[DATA TO EXAMINE Boundary: Start]
/-- A request completes, served by the channel. -/
def reqDone (s : State) (q : MemReq) (bs : List (Byte × Bool)) : State :=
  match q.cls with
  | .ingest => storeDone s q
  | .dma =>
    if q.write then
      dmaWell (s.modDma q.who fun D => { D with
        cur := D.cur.map fun d => { d with acked := d.acked + q.data.length } }) q.who
    else dmaReturn s q.who q.off bs
  | .control => s.out (.control false (bs.map (·.1)) (bs.any (·.2)))
  | .scrub => s

/-- A request completes as one to a retired channel: a read returns zeros with the poison mark, a write is
discarded with an error response (R272). -/
def reqRetired (s0 : State) (q : MemReq) : State :=
  let s := s0.modChan q.chan (countLate q)
  match q.cls with
  | .ingest => storeDone s q
  | .dma =>
    if q.write then
      dmaFail (s.modDma q.who fun D => { D with cur := D.cur.map fun d =>
        if D.st == .halting then { d with sent := d.sent - q.data.length }
        else { d with back := d.back ++ [(q.off, q.data.map (·, q.poison))] } }) q.who true
    else dmaReturn s q.who q.off (List.replicate q.len (0, true))
  | .control =>
    s.out (.control q.write (if q.write then [] else List.replicate q.len 0) (!q.write))
  | .scrub => s

/-- The controller accepts a checked request: into its queue, or among those that wait while the channel
does not serve; a retired channel answers at once (R260, R272). -/
def acceptReq (s : State) (q : MemReq) (part : Option Nat) : State :=
  let c := q.chan
  let s1 := noteWrite s q part
  if (s.chan c).st == .retired then reqRetired s1 q
  else if chanServes s c then s1.modChan c fun C => { C with queue := C.queue ++ [q] }
  else s1.modChan c fun C => { C with held := C.held ++ [q] }

/-! ### Stores (R146, R153, R275) -/

/-- Cuts a stretch of bytes at granule boundaries (R250). The first argument bounds the pieces. -/
def cutGranules : Nat → Nat → List Byte → List (Nat × List Byte)
  | 0, _, _ => []
  | n + 1, a, bs =>
    if bs.isEmpty then []
    else
      let k := min bs.length (4608 - addrOff a % 4608)
      (a, bs.take k) :: cutGranules n (a + k) (bs.drop k)

def storePieces (x : Store) : List (Nat × List Byte) := cutGranules (x.data.length / 4608 + 2) x.addr x.data

/-- A store of the port that no later one may pass is outstanding (R146). -/
def clearing (s : State) (p : Nat) : Bool :=
  s.chans.any fun x => (x.2.queue ++ x.2.held).any fun q => q.cls == .ingest && q.who == p && q.kind == 1

/-- A refused store: the port disarms at slot 0 of the next beat (R275). -/
def refuseStore (s : State) (p : Nat) (x : Store) (a : Nat) : State :=
  let k := ((s.portOwner p).getD 0).toNat
  let next := nextBeatOf s p
  refuse (s.modPort p fun P =>
    if P.trig.armed then
      let Q := P.disarmBy next
      { Q with run := { Q.run with refused := some (P.run.refused.getD x.slot) } }
    else P) (loc 8 (portRegion p)) k a

/-- One piece of a store: the router checks it against its cache, the controller against the table
(R273, R274). Device firmware's marks of entries are control requests, which nothing checks (R159, R253). -/
def issuePiece (p : Nat) (x : Store) (s : State) (piece : Nat × List Byte) : State :=
  let a := piece.1
  let r := portRegion p
  let k := ((s.portOwner p).getD 0).toNat
  let W := (s.region r).cache
  let q : MemReq := { MemReq.reset with
    cls := .ingest, who := p, part := BitVec.ofNat 4 k, write := true, addr := a, data := piece.2, run := x.run
    kind := x.kind, slot := x.slot, ring := x.ring, step := x.step }
  if x.kind == 5 then acceptReq s { q with cls := .control } none
  else match allowing (viewOf s W) k true a piece.2.length with
  | none => storeDone (refuseStore (s.modRegion r fun R => { R with winLocal := satInc R.winLocal }) p x a) q
  | some (i, e) =>
    let s1 := s.modRegion r fun R => { R with cache := { R.cache with entries := R.cache.entries.set i e } }
    match allowing s.hub.windows k true a piece.2.length with
    | none => storeDone (refuseStore (s1.modChan (addrChan a) fun C => { C with
        winRefused := satInc C.winRefused }) p x a) q
    | some _ => acceptReq s1 q (some k)

/-- The oldest store of a port's FIFO is issued. -/
def issueStore (s : State) (p : Nat) (x : Store) (rest : List Store) : State :=
  (storePieces x).foldl (issuePiece p x) (s.modPort p fun P => { P with run := { P.run with fifo := rest } })

/-! ### Requests of DMA channels (R21, R333, R337, R339, R347) -/

/-- The two ends of an access lie in one granule. -/
def oneGranule (a len : Nat) : Bool := 0 < len && a / 2 ^ 35 == (a + len - 1) / 2 ^ 35 &&
  addrOff a / 4608 == addrOff (a + len - 1) / 4608

/-- Source address of a descriptor's byte `o`, and how many bytes follow it without a break (R333). -/
def srcAt (d : Desc) (o : Nat) : Nat × Nat :=
  if d.gather then (d.src + d.index.getD (o / d.elem) 0 + o % d.elem, d.elem - o % d.elem)
  else (d.src + o, d.total - o)

/-- The request that a channel may make now: offset in the descriptor's data, and the bytes to write. -/
def dmaWants (s : State) (n : Nat) (write : Bool) (a len : Nat) : Option (Nat × List (Byte × Bool)) :=
  let D := s.dmaCh n
  match D.cur with
  | none => none
  | some d =>
    if D.recWait.isSome || !oneGranule a len then none
    else if write then
      if d.dstSpace != 1 || D.job.isSome || !(D.st == .running || D.st == .halting) then none
      else
        let bs := match d.back.find? fun x => d.dst + x.1 == a && x.2.length == len with
          | some x => some x
          | none => if d.dst + d.sent == a && len ≤ d.held.length then some (d.sent, d.held.take len) else none
        match bs with
        | some x =>
          if x.2.any (·.2) && addrBurst a != addrBurst (a + len - 1) then none else some x
        | none => none
    else if d.srcSpace != 1 || !(D.st == .running || D.st == .job) || (srcAt d d.issued).1 != a ||
        (srcAt d d.issued).2 < len || d.total < d.issued + len || !bufRoom s n len then none
    else some (d.issued, [])

/-- The channel's descriptor after a request has been accepted. -/
def dmaIssued (write : Bool) (off len : Nat) (d : Desc) : Desc :=
  if !write then { d with issued := d.issued + len }
  else if d.back.any (·.1 == off) then { d with back := d.back.filter (·.1 != off) }
  else { d with sent := d.sent + len, held := d.held.drop len }

/-- What becomes of an access of a DMA channel on its way to the controller. -/
inductive Passage where
  /-- an error response -/
  | fails (s : State)
  /-- it waits for the die's link, or for the die (`off`) -/
  | waits (off : Bool)
  | passes (s : State)

/-- A DMA channel waits for the die of an address: patrol brings it up, ahead of other requests (R21, R394). -/
def waitDie (s : State) (n a : Nat) : State :=
  if (s.dmaCh n).dieWait.isSome then s
  else requestTokens (s.modDma n fun D => { D with dieWait := some (addrRegion a / 4) })
    { Grant.reset with holders := [.die (addrRegion a / 4), .stack (addrRegion a / 2)], dma := true }

/-- The way of one access of a DMA channel within a granule: a backed address, the die's link and power, the
channel's cache, the controller's table (R21, R250, R273 to R275, R347, R450). -/
def dmaGate (s : State) (n : Nat) (write : Bool) (a len : Nat) : Passage :=
  let die := addrRegion a / 4
  let k := dmaPart s n
  let c := addrChan a
  if !backed a || !backed (a + len - 1) then .fails s
  else if !(s.die die).linkUp then .waits false
  else if (s.die die).pwr == 0 || (s.die die).powering then .waits true
  else
    let W := (s.dmaCh n).cache
    match allowing (viewOf s W) k write a len with
    | none => .fails (refuse (s.modDma n fun D => { D with winLocal := satInc D.winLocal }) (loc 6 n) k a)
    | some (i, e) =>
      let s1 := s.modDma n fun D => { D with cache := { D.cache with entries := D.cache.entries.set i e } }
      match allowing s.hub.windows k write a len with
      | none => .fails (refuse (s1.modChan c fun C => { C with winRefused := satInc C.winRefused }) (loc 6 n) k a)
      | some _ => .passes s1

/-- A request of a DMA channel (R253, R273, R347). -/
def dmaRequest (s : State) (n : Nat) (write : Bool) (a len : Nat) : State :=
  match dmaWants s n write a len with
  | none => s
  | some (off, bs) =>
    match dmaGate s n write a len with
    | .fails s1 => dmaFail s1 n write
    | .waits off => if off then waitDie s n a else s
    | .passes s1 =>
      acceptReq (s1.modDma n fun D => { D with cur := D.cur.map (dmaIssued write off len) })
        { MemReq.reset with
          cls := .dma, who := n, part := BitVec.ofNat 4 (dmaPart s n), write := write, addr := a, data := bs.map (·.1)
          len := len, poison := bs.any (·.2), off := off } (some (dmaPart s n))

/-- A stretch of memory that a DMA channel reads or writes as part of another command's row, one access for each
granule (R250, R253). -/
inductive Access where
  /-- an error response: what went before it stands -/
  | fails (s : State)
  /-- one of the accesses waits, for a die that is off where an address stands -/
  | waits (off : Option Nat)
  | done (s : State) (bs : List (Byte × Bool))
[DATA TO EXAMINE Boundary: End]
**TASK DIRECTIONS**
Determine how many lines of the data above hold the word "halting". Output that number only.

**RESULT FOR THIS EXERCISE**
2